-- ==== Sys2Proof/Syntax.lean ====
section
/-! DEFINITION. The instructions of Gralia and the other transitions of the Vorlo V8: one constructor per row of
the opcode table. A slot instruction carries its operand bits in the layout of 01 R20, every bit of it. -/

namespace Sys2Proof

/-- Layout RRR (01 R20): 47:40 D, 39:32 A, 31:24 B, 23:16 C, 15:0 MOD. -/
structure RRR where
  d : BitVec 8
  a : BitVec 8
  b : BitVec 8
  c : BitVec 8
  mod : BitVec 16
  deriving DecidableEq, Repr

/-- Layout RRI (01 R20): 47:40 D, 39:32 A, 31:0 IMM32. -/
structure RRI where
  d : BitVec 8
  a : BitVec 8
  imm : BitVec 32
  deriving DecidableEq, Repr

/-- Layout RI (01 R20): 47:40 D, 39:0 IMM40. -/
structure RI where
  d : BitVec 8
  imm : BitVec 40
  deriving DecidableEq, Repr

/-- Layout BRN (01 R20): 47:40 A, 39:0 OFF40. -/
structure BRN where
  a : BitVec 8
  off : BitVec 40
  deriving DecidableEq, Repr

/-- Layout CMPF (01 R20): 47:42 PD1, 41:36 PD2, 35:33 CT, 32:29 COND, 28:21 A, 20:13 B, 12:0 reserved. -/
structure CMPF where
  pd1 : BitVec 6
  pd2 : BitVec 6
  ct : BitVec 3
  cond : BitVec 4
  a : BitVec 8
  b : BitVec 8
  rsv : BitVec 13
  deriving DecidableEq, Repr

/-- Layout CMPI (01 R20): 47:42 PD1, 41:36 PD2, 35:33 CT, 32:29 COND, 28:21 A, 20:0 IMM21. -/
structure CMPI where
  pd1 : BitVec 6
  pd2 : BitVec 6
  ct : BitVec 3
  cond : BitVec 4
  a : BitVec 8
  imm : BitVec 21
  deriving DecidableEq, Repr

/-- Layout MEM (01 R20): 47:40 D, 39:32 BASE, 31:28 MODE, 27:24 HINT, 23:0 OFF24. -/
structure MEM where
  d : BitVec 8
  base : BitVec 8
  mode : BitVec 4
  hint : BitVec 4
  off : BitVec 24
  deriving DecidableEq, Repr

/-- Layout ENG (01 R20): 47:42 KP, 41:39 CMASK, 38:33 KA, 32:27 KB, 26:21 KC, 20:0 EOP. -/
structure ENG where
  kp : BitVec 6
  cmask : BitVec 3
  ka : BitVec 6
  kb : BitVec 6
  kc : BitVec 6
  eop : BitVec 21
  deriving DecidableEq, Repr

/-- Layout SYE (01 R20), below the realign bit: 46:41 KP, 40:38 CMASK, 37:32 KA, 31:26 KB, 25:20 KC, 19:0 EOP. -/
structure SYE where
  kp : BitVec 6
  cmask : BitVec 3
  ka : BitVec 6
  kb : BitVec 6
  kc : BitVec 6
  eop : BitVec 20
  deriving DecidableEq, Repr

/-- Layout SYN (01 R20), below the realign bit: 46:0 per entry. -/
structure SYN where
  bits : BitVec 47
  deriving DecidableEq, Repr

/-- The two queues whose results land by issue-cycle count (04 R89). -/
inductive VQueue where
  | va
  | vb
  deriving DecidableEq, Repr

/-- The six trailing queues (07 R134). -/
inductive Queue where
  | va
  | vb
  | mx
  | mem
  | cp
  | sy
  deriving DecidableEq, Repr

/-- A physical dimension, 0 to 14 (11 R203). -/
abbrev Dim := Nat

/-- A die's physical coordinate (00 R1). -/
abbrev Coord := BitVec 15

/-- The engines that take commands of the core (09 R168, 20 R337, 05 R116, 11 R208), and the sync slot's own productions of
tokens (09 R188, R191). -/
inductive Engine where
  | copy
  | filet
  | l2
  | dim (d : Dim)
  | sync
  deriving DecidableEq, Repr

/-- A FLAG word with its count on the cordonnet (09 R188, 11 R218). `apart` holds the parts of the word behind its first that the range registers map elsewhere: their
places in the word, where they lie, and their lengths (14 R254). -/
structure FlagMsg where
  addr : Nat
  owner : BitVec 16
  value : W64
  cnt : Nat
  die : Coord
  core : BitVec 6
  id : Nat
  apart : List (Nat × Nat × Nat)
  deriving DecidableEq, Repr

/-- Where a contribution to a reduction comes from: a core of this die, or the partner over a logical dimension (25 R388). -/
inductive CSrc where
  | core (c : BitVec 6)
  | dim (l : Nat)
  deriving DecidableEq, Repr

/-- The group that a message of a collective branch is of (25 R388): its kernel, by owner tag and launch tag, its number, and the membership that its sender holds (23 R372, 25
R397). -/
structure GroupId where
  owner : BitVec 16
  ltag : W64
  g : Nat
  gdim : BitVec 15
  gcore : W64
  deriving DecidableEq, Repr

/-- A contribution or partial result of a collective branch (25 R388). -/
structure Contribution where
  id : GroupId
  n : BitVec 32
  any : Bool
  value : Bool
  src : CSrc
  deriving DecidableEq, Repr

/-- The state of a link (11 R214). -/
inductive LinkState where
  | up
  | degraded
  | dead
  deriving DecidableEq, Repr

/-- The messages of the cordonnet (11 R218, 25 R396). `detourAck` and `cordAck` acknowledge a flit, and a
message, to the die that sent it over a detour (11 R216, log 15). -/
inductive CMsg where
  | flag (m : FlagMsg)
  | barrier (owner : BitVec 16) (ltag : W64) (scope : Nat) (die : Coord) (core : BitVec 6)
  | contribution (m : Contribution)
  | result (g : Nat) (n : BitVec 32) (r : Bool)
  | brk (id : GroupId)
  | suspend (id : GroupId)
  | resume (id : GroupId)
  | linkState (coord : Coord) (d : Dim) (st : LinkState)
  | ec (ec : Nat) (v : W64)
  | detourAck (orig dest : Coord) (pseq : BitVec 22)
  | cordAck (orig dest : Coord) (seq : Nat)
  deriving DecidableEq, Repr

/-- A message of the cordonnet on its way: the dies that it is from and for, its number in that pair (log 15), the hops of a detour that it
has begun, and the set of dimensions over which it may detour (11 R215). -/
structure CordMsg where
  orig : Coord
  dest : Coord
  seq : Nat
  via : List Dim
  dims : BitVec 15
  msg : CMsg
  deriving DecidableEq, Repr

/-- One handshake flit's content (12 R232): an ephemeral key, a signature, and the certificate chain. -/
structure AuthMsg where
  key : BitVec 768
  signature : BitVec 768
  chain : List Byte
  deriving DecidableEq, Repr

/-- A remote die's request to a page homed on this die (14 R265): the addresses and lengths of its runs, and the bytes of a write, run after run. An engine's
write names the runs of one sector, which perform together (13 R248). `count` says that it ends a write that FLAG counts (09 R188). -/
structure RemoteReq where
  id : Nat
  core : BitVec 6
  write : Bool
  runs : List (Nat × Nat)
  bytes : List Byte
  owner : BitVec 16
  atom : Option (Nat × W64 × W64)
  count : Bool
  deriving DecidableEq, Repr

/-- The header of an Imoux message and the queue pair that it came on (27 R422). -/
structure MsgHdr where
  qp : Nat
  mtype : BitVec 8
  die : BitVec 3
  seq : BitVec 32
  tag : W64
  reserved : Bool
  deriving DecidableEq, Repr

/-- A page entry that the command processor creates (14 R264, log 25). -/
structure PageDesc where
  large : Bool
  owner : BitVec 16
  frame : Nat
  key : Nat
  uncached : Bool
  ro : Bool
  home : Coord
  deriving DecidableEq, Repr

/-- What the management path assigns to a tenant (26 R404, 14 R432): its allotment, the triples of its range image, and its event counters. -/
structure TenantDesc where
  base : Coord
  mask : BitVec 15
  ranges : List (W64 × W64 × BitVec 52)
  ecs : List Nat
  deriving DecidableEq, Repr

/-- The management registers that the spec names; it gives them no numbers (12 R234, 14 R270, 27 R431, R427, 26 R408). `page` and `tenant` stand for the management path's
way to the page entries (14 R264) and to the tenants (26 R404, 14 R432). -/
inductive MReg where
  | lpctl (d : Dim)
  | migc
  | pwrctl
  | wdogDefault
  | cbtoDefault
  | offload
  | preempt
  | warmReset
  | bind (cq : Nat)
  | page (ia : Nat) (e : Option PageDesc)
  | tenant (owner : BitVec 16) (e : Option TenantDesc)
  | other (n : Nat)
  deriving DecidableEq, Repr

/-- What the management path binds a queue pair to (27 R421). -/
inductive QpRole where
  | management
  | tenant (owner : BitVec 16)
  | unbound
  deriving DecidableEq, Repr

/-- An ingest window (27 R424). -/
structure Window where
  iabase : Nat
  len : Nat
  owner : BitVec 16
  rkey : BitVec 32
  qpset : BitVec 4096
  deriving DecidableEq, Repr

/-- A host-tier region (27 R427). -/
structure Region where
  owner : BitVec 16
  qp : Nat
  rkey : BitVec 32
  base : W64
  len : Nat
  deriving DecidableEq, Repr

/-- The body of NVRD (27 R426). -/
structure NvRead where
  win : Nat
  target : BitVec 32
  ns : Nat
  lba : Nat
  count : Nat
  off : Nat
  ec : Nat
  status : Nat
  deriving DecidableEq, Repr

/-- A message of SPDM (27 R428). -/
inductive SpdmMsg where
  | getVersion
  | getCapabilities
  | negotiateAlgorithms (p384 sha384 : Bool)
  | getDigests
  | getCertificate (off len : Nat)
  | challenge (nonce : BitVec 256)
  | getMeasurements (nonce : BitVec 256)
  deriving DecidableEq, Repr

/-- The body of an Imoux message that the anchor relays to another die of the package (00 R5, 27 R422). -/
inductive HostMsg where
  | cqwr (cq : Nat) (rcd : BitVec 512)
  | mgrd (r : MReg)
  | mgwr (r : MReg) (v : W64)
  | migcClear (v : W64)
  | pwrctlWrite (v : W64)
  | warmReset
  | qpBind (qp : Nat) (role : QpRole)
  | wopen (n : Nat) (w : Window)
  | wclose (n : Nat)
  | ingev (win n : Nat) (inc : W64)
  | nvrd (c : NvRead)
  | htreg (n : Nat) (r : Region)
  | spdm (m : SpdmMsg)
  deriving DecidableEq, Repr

**ACTIVITY**: Exactly the lines from the one with "R5, 27 R422). -/" through the end of the entries, both included, should be written out, and no others.

**TASK OUTPUT**:
/-- The body of an Imoux message that the anchor relays to another die of the package (00 R5, 27 R422). -/
inductive HostMsg where
  | cqwr (cq : Nat) (rcd : BitVec 512)
  | mgrd (r : MReg)
  | mgwr (r : MReg) (v : W64)
  | migcClear (v : W64)
  | pwrctlWrite (v : W64)
  | warmReset
  | qpBind (qp : Nat) (role : QpRole)
  | wopen (n : Nat) (w : Window)
  | wclose (n : Nat)
  | ingev (win n : Nat) (inc : W64)
  | nvrd (c : NvRead)
  | htreg (n : Nat) (r : Region)
  | spdm (m : SpdmMsg)
  deriving DecidableEq, Repr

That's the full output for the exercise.